Your question is what's known as a Fermi Problem: a question about estimating a large or unwieldy number, such that answering the question calls for some rough estimates and back of the envelope calculations. I think that your attempt, and dxiv's and Producer of BS's responses are all pretty good (although theirs' would require more leg-work than yours. I'll give this a shot too, and I'll go with an approach similar to yours:

I want to pick a single number to be the average value of all the prices in the store. Now if the actual values of the prices follow Benford's Law as Joce suggests, then we could pick the mean of a random variable obeying Benford's law, which is $3.44$. But this only cleanly works if you're considering items priced between \$1.00 and \$9.99. There are items priced lower and higher than that. I'm willing to ignore the lower priced items because they won't matter as much, but there are enough items with price greater than \$10, like meats, kitchen utensils, and saffron, that I don't want to ignore those. So for the sake of not thinking too much harder about this, let's just bump that \$3.44 estimate up to \$4 even to account of the expensive items. In the end, this tiny estimate won't matter much anyways in comparison to the other estimates that have to be made.

I want to say there are twenty rows in a typical store. There are really closer to fifteen, but you've got to account for those outer areas that aren't rows, like the butcher counter and bakery and produce and floral too.

Now I want to break down the number of items in each row more precisely. Each row (besides maybe the outer two) has two sides, is about 70 feet long, has an average of 10 shelves, and each shelf is about 2 feet deep. Now we just need an estimate for the number of items on the typical square-foot of a single shelf. Thinking about Benford's Law again, and assuming that most products come in packages that have a roughly square base, I'd estimate there to be $3.44^2$ items per square-foot of shelf. Multiplying all of these we get that there are about

$$2 \times 70 \times 10 \times 2 \times 3.44^2 \approx 33,\!134 $$

items per row. Then we calculate the total price to be

$$\begin{align} \mathrm{TotalPrice} &= \mathrm{AverageItemPrice}\times \mathrm{NumberOfRows}\times \mathrm{ItemsPerRow} \\ &= \$ 4\times 20\times 33,\!134 \\ &= \$ 2,\!650,\!720 \end{align} $$

1

Fill a cart with random items, and check its price. Then eyeball the total shelf room and guesstimate the number of carts required to haul everything. Multiply the two.

1

Take a look at the end of the day at the proportion empty the shelves are before they start restocking. This will enable you to work out the proportion of a full shop's stock which is sold each day. Then look up the store's turnover in their accounts, and divide that by 365.
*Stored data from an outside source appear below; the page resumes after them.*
/-- A gang starts (R41, R43, R44): its slots, records and barriers, and each task on its core, where it acquires (R118). The kernel
object is read when each gang starts; without a NATV section of revision 2 by then, no gang starts (DESIGN CHOICE, log 56). -/
def State.startGang (s : State) (p : Nat) (e : SchedEntry) (k : Nat) (cores : List Nat) (dome : Option (Nat × Nat)) : State :=
  match s.dev.kernelOf (s.dev.part p).ctx (recKernel e.record) with
  | none => s
  | some o =>
    let r := e.record
    let gid := s.dev.nextGang
    let slots := (s.dev.freeSlots p).take (recGang r)
    let base := match dome with | some a => a.2 | none => 0
    let g : Gang :=
      { id := gid, part := p, lid := e.lid, index := e.started, cluster := k, slots := slots, ended := [], bars := List.replicate (recBarriers r) (0, []) }
    let s := s.updDev fun v =>
      ({ v.started p e.lid none with nextGang := gid + 1, gangs := v.gangs ++ [g] }.updEntry p e.lid
        fun y => { y with started := y.started + 1, dome := dome }).noteStart p k gid
    ((slots.zip cores).zip (List.range slots.length)).foldl (fun s x =>
      let ((slot, core), c) := x
      let t := s.dev.taskInfo p r o e.started c slot gid base
      let s := s.updDev fun v => ((v.addSlot (TaskSlot.new t 1 none (some core))).readied p slot).writeRecord p slot
      (s.putTask core t (startCore t)).onUnit (.core core) fun s => s.acquire 5) s

/-- GANG_START: the dispatcher of the event's partition starts a gang, when that is what comes next (R44, R406). -/
def execGangStart (s : State) : Host.Outcome State Fault Refusal :=
  .next (match s.nextStart s.ev.part with
    | some (.gang e k cores dome) => s.startGang s.ev.part e k cores dome
    | _ => s)

/-- COLD_START_RELEASE (R407): the starts pending on the event's cluster whose time has come are released. -/
def execColdStartRelease (s : State) : Host.Outcome State Fault Refusal :=
  .next (s.updDev fun v => v.updCluster s.ev.index fun x => { x with coldPending := x.coldPending.filter fun y => y.2 > v.time })

/-- The focused core waits for the stagger of its gang's start (R407). -/
def State.coldHeld (s : State) : Bool :=
  match s.core.task with
  | some t => !t.spawned && (s.dev.cluster s.focus.cluster).coldPending.any fun x => x.1 == t.gang
  | none => false

/-- A task that resumes moves its gang when it leaves its cluster (R38): the members' footprints go to their spill
areas, and the barriers go along. -/
def State.moveGang (s : State) (t : TaskSlot) (k : Nat) : State :=
  if t.info.spawned then s
  else
    match s.dev.gangOf t.info.gang with
    | none => s
    | some g =>
      if g.cluster = k then s
      else
        let mates := s.dev.slots.filter fun x => x.part == t.part && x.info.gang == t.info.gang && !x.info.spawned && x.slot != t.slot && x.kept.isSome
        s.updDev fun v => { mates.foldl Device.footOut v with gangs := v.gangs.map fun y => if y.id == g.id then { y with cluster := k } else y }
The ratio of these two numbers gives you the exact total value of stock within a fully stocked shop, provided that the average time of any given product on the shelf is independent of its volume/price ratio.

1

As you note,

there is a vast range of difference prices for items, and vast ranges of items per row

Indeed, most of the distributions we encounter in daily life are not uniform distributions over an interval. It is from this observation that Benford's law has been developed.

So to model the prices, and possibly also the size of the items on the shelves, I think you should use e.g. a log uniform law, which obeys Benford's law.

0

Get the latest financial statement from the company that owns the store. The total value of inventory (as of a certain date) should be listed. Divide by the number of stores owned.

-2

Enter the grocery shop and say "I want everything.". The answer is the price they ask you to pay.